I want to create a new intarr_t with initial size len, but I've never handled this type of problem with a typedef'ed variable.

My problem is that intarr_create() should allocate the array space and then return a pointer to it if malloc was successful or a pointer to NULL if I failed. How can I fix this?

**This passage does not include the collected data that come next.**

-- ==== Sys2Proof/Machine/Tables.lean ====
section
/-!
DEFINITION. The Table Store (chapter 4) and the Calibration Engine (chapter 5).
-/

namespace Sys2Proof.Machine

/-! ## The Table Store -/

/-- The fraction that a table hands a channel for a fine code, and whether it is nominal (R38, R52). -/
def Table.lookup (t : Table) (fine : Fin 256) : BitVec 12 × Bool :=
  match t.phase with
  | .nominal => (t.entries.get fine, true)
  | .updating _ _ => (nominalFraction fine, true)
  | .loaded => (t.entries.get fine, false)

/-- Whether a table is UPDATING (R51). -/
def Table.isUpdating (t : Table) : Bool :=
  match t.phase with
  | .updating _ _ => true
  | _ => false

/-- An update of table `t` to the merged table begins (R55). -/
def beginUpdate (t : Fin 8) (merged : Entries) (s : State) : State :=
  s.setTable t { s.tables.get t with phase := .updating 0 merged }

/-- The end of a coarse period counts for an update in progress (R55). -/
def Table.countPeriod (t : Table) : Table :=
  match t.phase with
  | .updating n m => { t with phase := .updating (n + 1) m }
  | _ => t

/-- The merged table of an update of which at least `n` periods have passed (R55). -/
def Table.updateDone (n : Nat) (t : Table) : Option Entries :=
  match t.phase with
  | .updating c m => if n ≤ c then some m else none
  | _ => none

/-- The update of table `t` ends: it takes the merged entries, becomes LOADED and raises TABLE
(R55, R59). -/
def endUpdate (t : Fin 8) (merged : Entries) (s : State) : State :=
  raise .table [num 3 t] (s.setTable t { phase := .loaded, entries := merged })

/-- The lowest index at which the shape check fails on a table's values from index `i` on, `prev` the
value before them: a value above 4095, or one less than the one before it (R54). -/
def shapeFailure : Nat → Nat → List Nat → Option Nat
  | _, _, [] => none
  | i, prev, v :: vs => if 4095 < v ∨ v < prev then some i else shapeFailure (i + 1) v vs

/-- Staged words laid over stored values at their indices (R53, R23). -/
def overlay (first : Nat) (staged : List Nat) (stored : Entries) : List Nat :=
  (List.finRange 256).map fun i =>
    if first ≤ i.val ∧ i.val < first + staged.length then staged.getD (i.val - first) 0
    else (stored.get i).toNat

/-- A checked list of values as the entries of a table. -/
def entriesOf (vs : List Nat) : Entries := .tabulate fun i => BitVec.ofNat 12 (vs.getD i.val 0)

/-- A table's conditions forbid a LOAD-OPEN (R57): it is UPDATING, or the target of an active
calibration run. -/
def loadForbidden (s : State) (t : Fin 8) : Bool :=
  (s.tables.get t).isUpdating || (s.cal.active && s.cal.table == t)

/-- TABLE_UPDATE_END (R55): the 500th period ends, and the update's end is taken ahead of the other
events that fall there (R61). -/
def execTableUpdateEnd (t : Fin 8) (s : State) : Host.Outcome State Fault Refusal :=
  .next
    (match (s.tables.get t).updateDone (Config.updatePeriods - 1) with
      | some m => if s.held then s else endUpdate t m s
      | none => s)

/-! ## The Calibration Engine -/

/-- The counts of the bins as one list. -/
def Calibration.counts (g : Calibration) : List Nat := g.bins.cells

/-- How many bins hold 0, at most the 255 that the field holds (R68, R69). -/
def emptyBinCount (bins : List Nat) : Nat := Nat.min 255 (bins.count 0)

/-- The greatest bin count and the lowest code that has it (R68). -/
def widestOf : Nat → List Nat → Nat × Nat
  | _, [] => (0, 0)
  | i, b :: bs =>
    let w := widestOf (i + 1) bs
    if w.1 ≤ b then (b, i) else w

/-- Entries of the computed table from a code on, `sum` the sum of the bins before it (R67):
floor((2 × S + h) × 4096 / (2 × L)), at most 4095. -/
def calEntries (l : Nat) : Nat → List Nat → List Nat
  | _, [] => []
  | sum, h :: hs => Nat.min 4095 ((2 * sum + h) * 4096 / (2 * l)) :: calEntries l (sum + h) hs

/-- The table computed from a completed histogram (R67). -/
def Calibration.computedTable (g : Calibration) : Entries := entriesOf (calEntries (2 ^ g.k) 0 g.counts)

/-- The quality results of an ended run, the widest bin taken against `total` hits (R68, R69). -/
def Calibration.withQuality (total : Nat) (g : Calibration) : Calibration :=
  let w := widestOf 0 g.counts
  { g with
    emptyBins := emptyBinCount g.counts
    widestBin := if total = 0 then 0 else w.1 * 4096 / total
    widestCode := if total = 0 then 0 else w.2 }

/-- The detail of the CAL attention (R71). -/
def Calibration.detail (g : Calibration) : List Field :=
  [num 3 g.outcome.code, num 3 g.table, num 8 g.emptyBins, num 13 g.widestBin]

/-- A run ends with an outcome: the run state is IDLE, and CAL is raised (R66, R68, R70, R71). -/
def endCalibration (g : Calibration) (outcome : CalOutcome) (s : State) : State :=
  let g := { g with active := false, outcome := outcome }
  raise .cal g.detail { s with cal := g }

/-- The run completes (R67, R68): FAIL-EMPTY where more bins are empty than the limit, else DONE and
the computed table handed to the Table Store (R56). -/
def completeCalibration (s : State) : State :=
  let g := s.cal.withQuality (2 ^ s.cal.k)
  if g.emptyLimit < g.emptyBins then endCalibration g .failEmpty s
  else beginUpdate g.table g.computedTable (endCalibration g .done s)

/-- Whether the run has gathered its hits (R65). -/
def Calibration.complete (g : Calibration) : Bool := g.active && decide (2 ^ g.k ≤ g.hits)

/-- CAL_COMPLETION (R67): the engine completes a run that has gathered its L hits. (The arrival of the
L-th hit completes it.) -/
def execCalCompletion (s : State) : Host.Outcome State Fault Refusal :=
  .next (if !s.held && s.cal.complete then completeCalibration s else s)

/-- An edge that passed the sense filter of channel `c` is offered to the engine (R37, R65): a hit of
an active run on that channel, and at the L-th hit its completion (R67). -/
def calibrationTap (c : Fin 16) (fine : Fin 256) (s : State) : State :=
  if s.cal.active && s.cal.channel == c then
    let s := { s with cal := { s.cal with bins := s.cal.bins.modify fine (· + 1), hits := s.cal.hits + 1 } }
    if s.cal.complete then completeCalibration s else s
  else s

/-- The run's time limit in coarse periods (R66). -/
def Calibration.limit (g : Calibration) : Nat := g.timeout * Config.periodsPerMs

/-- The time limit expires: the run ends FAIL-TIMEOUT (R66, R69). -/
def expireCalibration (s : State) : State :=
  endCalibration ({ s.cal with elapsed := s.cal.limit }.withQuality s.cal.hits) .failTimeout s

/-- CAL_TIMEOUT (R66): at the end of the period in progress the elapsed count reaches the limit, and
the expiry is taken ahead of the other events that fall there (R74). -/
def execCalTimeout (s : State) : Host.Outcome State Fault Refusal :=
  .next
    (if !s.held && s.cal.active && decide (s.cal.limit ≤ s.cal.elapsed + 1) then
      expireCalibration s
     else s)

/-- Whether a Capture Map entry hands edges to channel `c` (R22, R63). -/
def MapEntry.claims (c : Fin 16) (e : MapEntry) : Bool := e.action != .pass && e.channel == c

/-- Whether a FULL LIN load targets table `t` (R57). -/
def fullLoadOf (s : State) (t : Fin 8) : Bool :=
  s.command.load.phase == .full && s.command.load.target == .lin t

/-- CAL-RUN's own rule (R63, R64). -/
def calRun (table channel k timeout emptyLimit : Nat) (s : State) : Answer :=
  let reply := [num 3 table, num 4 channel, num 5 k]
  match inRange 8 table, inRange 16 channel with
  | some t, some c =>
    if !(between 12 20 k && between 1 65535 timeout && between 0 255 emptyLimit) then
      .still s .range reply
    else if s.cal.active || (s.tables.get t).isUpdating || fullLoadOf s t then .still s .busy reply
    else if !(s.channels.get c).set.enable || !s.map.cells.any (·.claims c) then
      .still s .state reply
    else
      let g : Calibration :=
        { active := true, table := t, channel := c, k := k, timeout := timeout,
          emptyLimit := emptyLimit, hits := 0, elapsed := 0, outcome := .running, emptyBins := 0,
          widestBin := 0, widestCode := 0, bins := .fill 256 0 }
      ⟨{ s with cal := g }, .accepted, reply⟩
  | _, _ => .still s .range reply

/-- CAL-RUN (R63). -/
def execCalRun (c : Cell) (table channel k timeout emptyLimit : Nat) (s : State) :
    Host.Outcome State Fault Refusal :=
  .next (takeCommand 15 c (fun _ s => calRun table channel k timeout emptyLimit s) s)

/-- CAL-CANCEL's own rule (R70). -/
def calCancel (s : State) : Answer :=
  if s.cal.active then
    ⟨endCalibration (s.cal.withQuality s.cal.hits) .cancelled s, .done,
      [num 21 s.cal.hits, num 16 (s.cal.elapsed / Config.periodsPerMs)]⟩
  else .still s .state [num 3 s.cal.outcome.code]

/-- CAL-CANCEL (R70). -/
def execCalCancel (c : Cell) (s : State) : Host.Outcome State Fault Refusal :=
  .next (takeCommand 16 c (fun _ s => calCancel s) s)

/-! ## TABLE-READ (R58, R73) -/

/-- Entry `i` of a table as a field, zero past index 255 (R58). -/
def Table.entryField (t : Table) (i : Nat) : Field :=
  match inRange 256 i with
  | some j => num 12 (t.entries.get j).toNat
  | none => num 12 0

/-- The reply part of the histogram and run record that an index selects (R73); `none` above 259. -/
def Calibration.part (g : Calibration) (index : Nat) : Option (List Field) :=
  match inRange 256 index with
  | some j => some [num 21 (g.bins.get j), num 3 g.outcome.code]
  | none =>
    match index with
    | 256 => some [num 3 g.table, num 4 g.channel, num 5 g.k, num 3 g.outcome.code]
    | 257 => some [num 21 g.hits, num 16 (g.elapsed / Config.periodsPerMs)]
    | 258 => some [num 16 g.timeout, num 8 g.emptyLimit]
    | 259 => some [num 8 g.emptyBins, num 13 g.widestBin, num 8 g.widestCode]
    | _ => none

/-- TABLE-READ's own rule (R58, R73). -/
def tableRead (target : ReadArg) (index : Nat) (s : State) : Answer :=
  match target with
  | .lin t =>
    match inRange 8 t, inRange 256 index with
    | some t, some _ =>
      let x := s.tables.get t
      if x.isUpdating then .still s .busy [num 2 x.phase.code, num 12 0, num 12 0, num 12 0]
      else
        .still s .done
          [num 2 x.phase.code, x.entryField index, x.entryField (index + 1), x.entryField (index + 2)]
    | _, _ => .still s .range
  | .histogram =>
    match s.cal.part index with
    | some fs => .still s .done fs
    | none => .still s .range
  | .other _ => .still s .range

/-- TABLE-READ (R58, R73). -/
def execTableRead (c : Cell) (target : ReadArg) (index : Nat) (s : State) :
    Host.Outcome State Fault Refusal :=
  .next (takeCommand 14 c (fun _ s => tableRead target index s) s)

end Sys2Proof.Machine
end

Also, why there is a * symbol in the function?

Here's my code:

#include <stdio.h>

typedef struct {
    int* data;
    unsigned int len;
} intarr_t;

intarr_t* intarr_create(unsigned int len) { 
    //intarr_t with initial size len
    intarr_t = (int *) malloc(len); // not working here, can someone explain why?
    if(intarr_t != NULL) {
        return intarr_t;
    } else {
        return NULL;
    }
}

int main() {
    int len = 15;
    int h = intarr_create(len);
    printf("%d\n", h);
    return 0;
}

Note that [`typedef`'ing structs](http://stackoverflow.com/a/4566358/1757964) is one of the worst and most horrid abuses of the C language. If you can avoid using it, please do so. — APerson, Nov 05 '14 at 19:27
You are trying to assign a pointer type to a non-pointer type in your function call in `main`. You may as well just return the result of `malloc` if you are going to return NULL on fail anyway, [and don't cast the result of `malloc`](http://stackoverflow.com/questions/605845/do-i-cast-the-result-of-malloc) — IllusiveBrian, Nov 05 '14 at 19:28
@APerson that's a bit extreme, it has some advantages and few drawbacks — M.M, Nov 05 '14 at 19:51
@MattMcNabb Fair enough; but it causes enough maintainability headaches to be inadvisable in the long run. — APerson, Nov 06 '14 at 00:31
@APerson I disagree based on experience. Namespace pollution problems can be avoided with good naming conventions. Naming a variable the same thing as its tag name is silly. YMMV. — M.M, Nov 06 '14 at 01:51

score 2 · Accepted Answer · answered Nov 05 '14 at 19:28

2

It's not working because you did not give your variable a name. Also, int* and intarr_t are not the same type, so you will get a type mismatch unless you change the cast.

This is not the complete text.